Tomou Café e Esperou (RS), de Emiliano Cunha, vai direto ao ponto, chamando atenção pela direção precisa do realizador e pela boa atuação do protagonista Milton Mattos, um homem que aguarda o tempo passar enquanto vive alguns dos piores minutos de sua vida. Pouco Mais de um Mês (MG), de André Novais, foi um dos mais controversos da seleção, não permitindo que ninguém saísse indiferente após sua exibição: se metade aplaudia, outros tantos pareciam desprezá-lo intensamente. No entanto, é dono da cena mais memorável de toda a mostra, quando uma câmera escura é criada a partir das sombras advindas das frestas das cortinas de um quarto ao nascer do dia.
Audaciosos em suas propostas, porém com dificuldades em se posicionarem além da mera brincadeira cinematográfica, o mineiro Merda!, de Gilberto Scarpa, e o gaúcho O Matador de Bagé, de Felipe Iesbick, justificam os interesses despertados. O primeiro parte de textos shakespearianos para construir uma história sobre atores envolvidos num golpe que poderá definir o futuro de todos os envolvidos, enquanto que o segundo busca referências em Godard e em Tarantino, entre tantos outros, para registrar o duelo entre o moderno e o tradicional. Este, aliás, foi o grande vencedor da Mostra Gaúcha de Curtas-Metragens, exibida no primeiro final de semana do 41° Festival de Gramado.

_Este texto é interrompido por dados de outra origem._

-- ==== Sys2Proof/Machine/DataCmd.lean ====
section
/-! DEFINITION. The data commands as they run: READ and VERIFY with their delivery, APPEND, FLUSH, SEAL, MOUNT and RELEASE,
and the passing of a deadline (R354, R357, R358, R364, R367 to R378). -/

namespace Sys2Proof.Machine

open Sys2Proof

/-- Firmware schedules data commands: it runs, and the mode is one in which commands in flight go on (R22, R380, R399).
(Log DEDUCED 63) -/
def canServe (s : State) : Bool := s.fwRuns && (s.mode.data || decide (s.mode = .quiesce))

/-- A command of the tag store that has not run yet and that a meaning serves; its fields out of range end it (R12, R357).
(Log DEDUCED 63) -/
def serve (s : State) (q : QpId) (tag : Nat) (kinds : List SqeKind) (run : Cmd → State) : State :=
  match s.cmd? q tag with
  | none => s
  | some c =>
    if c.started ∨ kinds.contains c.sqe.kind = false ∨ canServe s = false then s
    else if c.sqe.inRange = false then endEarly s c stOutOfRange
    else run c

/-! ## READ and VERIFY: what they report (R152, R153, R358, R368, R371) -/

def SecOutcome.depth : SecOutcome → Nat | .accepted d => d | _ => 0
def SecOutcome.isAccepted : SecOutcome → Bool | .accepted _ => true | _ => false

/-- The sectors delivered so far, or for VERIFY those accepted. -/
def Cmd.given (c : Cmd) : List CmdSector :=
  (if c.sqe.opcode = opRead then c.sectors.take c.next else c.sectors).filter (fun x => x.outcome.isAccepted)
/-- The number AUX64 reports: a sector of another tenant is accepted, though not delivered. (Log DEDUCED 62) -/
def Cmd.givenCount (c : Cmd) : Nat :=
  if c.sqe.opcode = opRead then c.given.length
  else (c.sectors.filter (fun x => x.outcome.isAccepted || x.outcome == .tenantMismatch)).length
/-- Indices of lost sectors. -/
def Cmd.lostIdx (c : Cmd) : List Nat := (c.sectors.zipIdx.filter (fun e => e.1.outcome == .lost)).map (·.2)
/-- The status of its sectors' outcomes, the highest-ranked first (R368). -/
def Cmd.status (c : Cmd) : Nat :=
  let has (o : SecOutcome) : Bool := c.sectors.any (fun x => x.outcome == o)
  if has .lost then stDataLost
  else if has .keyInvalid then stKeyInvalid
  else if has .tenantMismatch then stTenant
  else if c.sectors.any (fun x => decide (0 < x.outcome.depth)) then stRecovered
  else stSuccess
/-- RDEPTH (R152, R153). -/
def Cmd.rdepth (c : Cmd) (status : Nat) : Nat :=
  if status = stDataLost then c.deepest else (c.given.map (fun x => x.outcome.depth)).foldl max 0

/-- A READ or VERIFY ends with a status and its report. (Log DEDUCED 62) -/
def endRead (s : State) (c : Cmd) (status : Nat) : State :=
  let lost := c.lostIdx
  let first := match lost with | i :: _ => (c.sqe.addr + i) % 2 ^ 32 | [] => noneLost
  s.finish c.q c.sqe.tag (c.rdepth status) status (bitNat (c.given.any (·.fill))) (lost.length % 2 ^ 16)
    (first + 2 ^ 32 * (c.givenCount % 2 ^ 16))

Exibidos diariamente em horário nobre da programação oficial, sempre antes dos longas estrangeiros e nacionais, os curtas selecionados em 2013 apontam para um acomodamento dos atuais realizadores, como se essa nova safra procurasse praticar o exercício cinematográfico de forma competente, sem se arriscar em elementos estéticos ou narrativos. Alguns títulos muito bons salvaram o conjunto como um todo, ainda que a quantidade de decepções tenha sido superior às surpresas positivas. No entanto, o cinema – e os filmes, como um dos melhores concorrentes já afirma no título – segue vivo, mutante e atraente, e é de se esperar com ansiedade pelos próximos passos dos cineastas aqui envolvidos.